The NRI statistic revealed that overall, the published ARIC model was only marginally better than the published SAHS model (NRI = 0.127, P = 0.060). When we looked at cases and non-cases separately, the ARIC model was not significantly better than the SAHS model in terms of reclassifying cases (Figure ). Specifically, compared to the SAHS model, 32 cases were appropriately reclassified by the ARIC model at a cost of 21 cases being reclassified inappropriately (NRI = 0.100, P = 0.131). However, the ARIC model was better at reclassifying non-cases. In total, 110 non-cases were appropriately reclassified using the ARIC model, at a cost of 76 non-cases being reclassified inappropriately (NRI = 0.026, P = 0.013).
Comparisons of risk classifications for subjects in NHS-92 cohort using recalibrated ARIC (M1) and SAHS (M2) models.

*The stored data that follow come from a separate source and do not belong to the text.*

-- ==== Sys2Proof/Laws/State.lean ====
section
/-! SUPPORT. One lemma per block of the state for each named update: what it makes of its own block, and
that every other block stays. -/

namespace Sys2Proof.Machine.State

variable (s : State)

@[simp] theorem mapMoney_money (f : Money → Money) : (s.mapMoney f).money = f s.money := rfl
@[simp] theorem mapMoney_coins (f : Money → Money) : (s.mapMoney f).coins = s.coins := rfl
@[simp] theorem mapMoney_vend (f : Money → Money) : (s.mapMoney f).vend = s.vend := rfl
@[simp] theorem mapMoney_drive (f : Money → Money) : (s.mapMoney f).drive = s.drive := rfl
@[simp] theorem mapMoney_supply (f : Money → Money) : (s.mapMoney f).supply = s.supply := rfl
@[simp] theorem mapMoney_cooling (f : Money → Money) : (s.mapMoney f).cooling = s.cooling := rfl
@[simp] theorem mapMoney_cabinet (f : Money → Money) : (s.mapMoney f).cabinet = s.cabinet := rfl
@[simp] theorem mapMoney_link (f : Money → Money) : (s.mapMoney f).link = s.link := rfl
@[simp] theorem mapMoney_faults (f : Money → Money) : (s.mapMoney f).faults = s.faults := rfl
@[simp] theorem mapMoney_events (f : Money → Money) : (s.mapMoney f).events = s.events := rfl
@[simp] theorem mapMoney_resetLow (f : Money → Money) : (s.mapMoney f).resetLow = s.resetLow := rfl
@[simp] theorem mapMoney_fresh (f : Money → Money) : (s.mapMoney f).fresh = s.fresh := rfl
@[simp] theorem mapMoney_pending (f : Money → Money) : (s.mapMoney f).pending = s.pending := rfl

@[simp] theorem mapCoins_money (f : Coins → Coins) : (s.mapCoins f).money = s.money := rfl
@[simp] theorem mapCoins_coins (f : Coins → Coins) : (s.mapCoins f).coins = f s.coins := rfl
@[simp] theorem mapCoins_vend (f : Coins → Coins) : (s.mapCoins f).vend = s.vend := rfl
@[simp] theorem mapCoins_drive (f : Coins → Coins) : (s.mapCoins f).drive = s.drive := rfl
@[simp] theorem mapCoins_supply (f : Coins → Coins) : (s.mapCoins f).supply = s.supply := rfl
@[simp] theorem mapCoins_cooling (f : Coins → Coins) : (s.mapCoins f).cooling = s.cooling := rfl
@[simp] theorem mapCoins_cabinet (f : Coins → Coins) : (s.mapCoins f).cabinet = s.cabinet := rfl
@[simp] theorem mapCoins_link (f : Coins → Coins) : (s.mapCoins f).link = s.link := rfl
@[simp] theorem mapCoins_faults (f : Coins → Coins) : (s.mapCoins f).faults = s.faults := rfl
@[simp] theorem mapCoins_events (f : Coins → Coins) : (s.mapCoins f).events = s.events := rfl
@[simp] theorem mapCoins_resetLow (f : Coins → Coins) : (s.mapCoins f).resetLow = s.resetLow := rfl
@[simp] theorem mapCoins_fresh (f : Coins → Coins) : (s.mapCoins f).fresh = s.fresh := rfl
@[simp] theorem mapCoins_pending (f : Coins → Coins) : (s.mapCoins f).pending = s.pending := rfl

@[simp] theorem mapVend_money (f : Vend → Vend) : (s.mapVend f).money = s.money := rfl
@[simp] theorem mapVend_coins (f : Vend → Vend) : (s.mapVend f).coins = s.coins := rfl
@[simp] theorem mapVend_vend (f : Vend → Vend) : (s.mapVend f).vend = f s.vend := rfl
@[simp] theorem mapVend_drive (f : Vend → Vend) : (s.mapVend f).drive = s.drive := rfl
@[simp] theorem mapVend_supply (f : Vend → Vend) : (s.mapVend f).supply = s.supply := rfl
@[simp] theorem mapVend_cooling (f : Vend → Vend) : (s.mapVend f).cooling = s.cooling := rfl
@[simp] theorem mapVend_cabinet (f : Vend → Vend) : (s.mapVend f).cabinet = s.cabinet := rfl
@[simp] theorem mapVend_link (f : Vend → Vend) : (s.mapVend f).link = s.link := rfl
@[simp] theorem mapVend_faults (f : Vend → Vend) : (s.mapVend f).faults = s.faults := rfl
@[simp] theorem mapVend_events (f : Vend → Vend) : (s.mapVend f).events = s.events := rfl
@[simp] theorem mapVend_resetLow (f : Vend → Vend) : (s.mapVend f).resetLow = s.resetLow := rfl
@[simp] theorem mapVend_fresh (f : Vend → Vend) : (s.mapVend f).fresh = s.fresh := rfl
@[simp] theorem mapVend_pending (f : Vend → Vend) : (s.mapVend f).pending = s.pending := rfl

@[simp] theorem mapDrive_money (f : Driver → Driver) : (s.mapDrive f).money = s.money := rfl
@[simp] theorem mapDrive_coins (f : Driver → Driver) : (s.mapDrive f).coins = s.coins := rfl
@[simp] theorem mapDrive_vend (f : Driver → Driver) : (s.mapDrive f).vend = s.vend := rfl
@[simp] theorem mapDrive_drive (f : Driver → Driver) : (s.mapDrive f).drive = f s.drive := rfl
@[simp] theorem mapDrive_supply (f : Driver → Driver) : (s.mapDrive f).supply = s.supply := rfl
@[simp] theorem mapDrive_cooling (f : Driver → Driver) : (s.mapDrive f).cooling = s.cooling := rfl
@[simp] theorem mapDrive_cabinet (f : Driver → Driver) : (s.mapDrive f).cabinet = s.cabinet := rfl
@[simp] theorem mapDrive_link (f : Driver → Driver) : (s.mapDrive f).link = s.link := rfl
@[simp] theorem mapDrive_faults (f : Driver → Driver) : (s.mapDrive f).faults = s.faults := rfl
@[simp] theorem mapDrive_events (f : Driver → Driver) : (s.mapDrive f).events = s.events := rfl
@[simp] theorem mapDrive_resetLow (f : Driver → Driver) : (s.mapDrive f).resetLow = s.resetLow := rfl
@[simp] theorem mapDrive_fresh (f : Driver → Driver) : (s.mapDrive f).fresh = s.fresh := rfl
@[simp] theorem mapDrive_pending (f : Driver → Driver) : (s.mapDrive f).pending = s.pending := rfl

@[simp] theorem mapSupply_money (f : Supply → Supply) : (s.mapSupply f).money = s.money := rfl
@[simp] theorem mapSupply_coins (f : Supply → Supply) : (s.mapSupply f).coins = s.coins := rfl
@[simp] theorem mapSupply_vend (f : Supply → Supply) : (s.mapSupply f).vend = s.vend := rfl
@[simp] theorem mapSupply_drive (f : Supply → Supply) : (s.mapSupply f).drive = s.drive := rfl
@[simp] theorem mapSupply_supply (f : Supply → Supply) : (s.mapSupply f).supply = f s.supply := rfl
@[simp] theorem mapSupply_cooling (f : Supply → Supply) : (s.mapSupply f).cooling = s.cooling := rfl
@[simp] theorem mapSupply_cabinet (f : Supply → Supply) : (s.mapSupply f).cabinet = s.cabinet := rfl
@[simp] theorem mapSupply_link (f : Supply → Supply) : (s.mapSupply f).link = s.link := rfl
@[simp] theorem mapSupply_faults (f : Supply → Supply) : (s.mapSupply f).faults = s.faults := rfl
@[simp] theorem mapSupply_events (f : Supply → Supply) : (s.mapSupply f).events = s.events := rfl
@[simp] theorem mapSupply_resetLow (f : Supply → Supply) : (s.mapSupply f).resetLow = s.resetLow := rfl
@[simp] theorem mapSupply_fresh (f : Supply → Supply) : (s.mapSupply f).fresh = s.fresh := rfl
@[simp] theorem mapSupply_pending (f : Supply → Supply) : (s.mapSupply f).pending = s.pending := rfl

@[simp] theorem mapCooling_money (f : Cooling → Cooling) : (s.mapCooling f).money = s.money := rfl
@[simp] theorem mapCooling_coins (f : Cooling → Cooling) : (s.mapCooling f).coins = s.coins := rfl
@[simp] theorem mapCooling_vend (f : Cooling → Cooling) : (s.mapCooling f).vend = s.vend := rfl
@[simp] theorem mapCooling_drive (f : Cooling → Cooling) : (s.mapCooling f).drive = s.drive := rfl
@[simp] theorem mapCooling_supply (f : Cooling → Cooling) : (s.mapCooling f).supply = s.supply := rfl
@[simp] theorem mapCooling_cooling (f : Cooling → Cooling) : (s.mapCooling f).cooling = f s.cooling := rfl
@[simp] theorem mapCooling_cabinet (f : Cooling → Cooling) : (s.mapCooling f).cabinet = s.cabinet := rfl
@[simp] theorem mapCooling_link (f : Cooling → Cooling) : (s.mapCooling f).link = s.link := rfl
@[simp] theorem mapCooling_faults (f : Cooling → Cooling) : (s.mapCooling f).faults = s.faults := rfl
@[simp] theorem mapCooling_events (f : Cooling → Cooling) : (s.mapCooling f).events = s.events := rfl
@[simp] theorem mapCooling_resetLow (f : Cooling → Cooling) : (s.mapCooling f).resetLow = s.resetLow := rfl
@[simp] theorem mapCooling_fresh (f : Cooling → Cooling) : (s.mapCooling f).fresh = s.fresh := rfl
@[simp] theorem mapCooling_pending (f : Cooling → Cooling) : (s.mapCooling f).pending = s.pending := rfl

@[simp] theorem mapCabinet_money (f : Cabinet → Cabinet) : (s.mapCabinet f).money = s.money := rfl
@[simp] theorem mapCabinet_coins (f : Cabinet → Cabinet) : (s.mapCabinet f).coins = s.coins := rfl
@[simp] theorem mapCabinet_vend (f : Cabinet → Cabinet) : (s.mapCabinet f).vend = s.vend := rfl
@[simp] theorem mapCabinet_drive (f : Cabinet → Cabinet) : (s.mapCabinet f).drive = s.drive := rfl
@[simp] theorem mapCabinet_supply (f : Cabinet → Cabinet) : (s.mapCabinet f).supply = s.supply := rfl
@[simp] theorem mapCabinet_cooling (f : Cabinet → Cabinet) : (s.mapCabinet f).cooling = s.cooling := rfl
@[simp] theorem mapCabinet_cabinet (f : Cabinet → Cabinet) : (s.mapCabinet f).cabinet = f s.cabinet := rfl
@[simp] theorem mapCabinet_link (f : Cabinet → Cabinet) : (s.mapCabinet f).link = s.link := rfl
@[simp] theorem mapCabinet_faults (f : Cabinet → Cabinet) : (s.mapCabinet f).faults = s.faults := rfl
@[simp] theorem mapCabinet_events (f : Cabinet → Cabinet) : (s.mapCabinet f).events = s.events := rfl
@[simp] theorem mapCabinet_resetLow (f : Cabinet → Cabinet) : (s.mapCabinet f).resetLow = s.resetLow := rfl
@[simp] theorem mapCabinet_fresh (f : Cabinet → Cabinet) : (s.mapCabinet f).fresh = s.fresh := rfl
@[simp] theorem mapCabinet_pending (f : Cabinet → Cabinet) : (s.mapCabinet f).pending = s.pending := rfl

The calibration inspections revealed that the local models showed good calibration properties (Table ). In particular, the H-L statistics for local models are all less than 11.5 and the predicted incidence rates under all local models agree well with observed incidence rates over the 13-year period in the NHS-92 cohort, which was 7.8%. However, the three published models showed poor calibration, with the Framingham model being the worst. In particular, the SAHS and ARIC published models overestimated the incidence rates, while the Framingham model underestimated the incidence rates. Specifically, the estimated incidence rates from the SAHS and ARIC models were 13.5% and 9.8%, respectively. Meanwhile, estimated incidence rates from the Framingham model is 2.0%.
Calibration quality of various predictive models evaluated using NHS-92 Cohort (N = 1,401)
Recalibration improved the calibration quality of ARIC model (Figure ), but the same cannot be said for the Framingham model. The recalibration procedure seemed to work reasonably well for the SAHS model for subjects in the lowest three quintiles (Figure ); however, the SAHS model still overestimated the number of cases in the two highest quintiles even after recalibration. The poor performance of the Framingham model could be due to the fact that the Framingham cohort used to derive the model consists almost exclusively of one race while the Singapore population consists of three races with Chinese being different from Malays and Indians. To investigate this possibility, we performed local fitting and recalibration of the three published models separately in the Chinese and non-Chinese populations, with the race terms removed from the ARIC and SAHS models. In the Chinese population, the H-L statistic for locally-fitted ARIC, Framingham and SAHS models is 4.22, 3.43 and 1.38 respectively, indicating good calibration properties. However, only recalibrated ARIC and SAHS models show acceptable calibration quality with H-L statistic of 7.31 and 2.23 respectively. The recalibrated Framingham model still shows poor calibration quality (H-L statistic = 26.12). Among non-Chinese population the story is very similar. The H-L statistic for locally-fitted ARIC, Framingham and SAHS models is 1.53, 2.74 and 3.34 respectively. Among the recalibrated published models, only ARIC shows acceptable calibration quality with H-L statistic of 6.87. The recalibrated Framingham and SAHS have poor calibration quality with H-L statistic of 19.29 and 140.17, respectively. Thus, the poorer performance of the Framingham model is unlikely only due to differences in race effects between the Framingham cohort and Singapore population. It is more likely that differences in the effect sizes of some of the risk factors also contribute to the poor performance.
Observed and predicted number of cases in the different risk quintiles.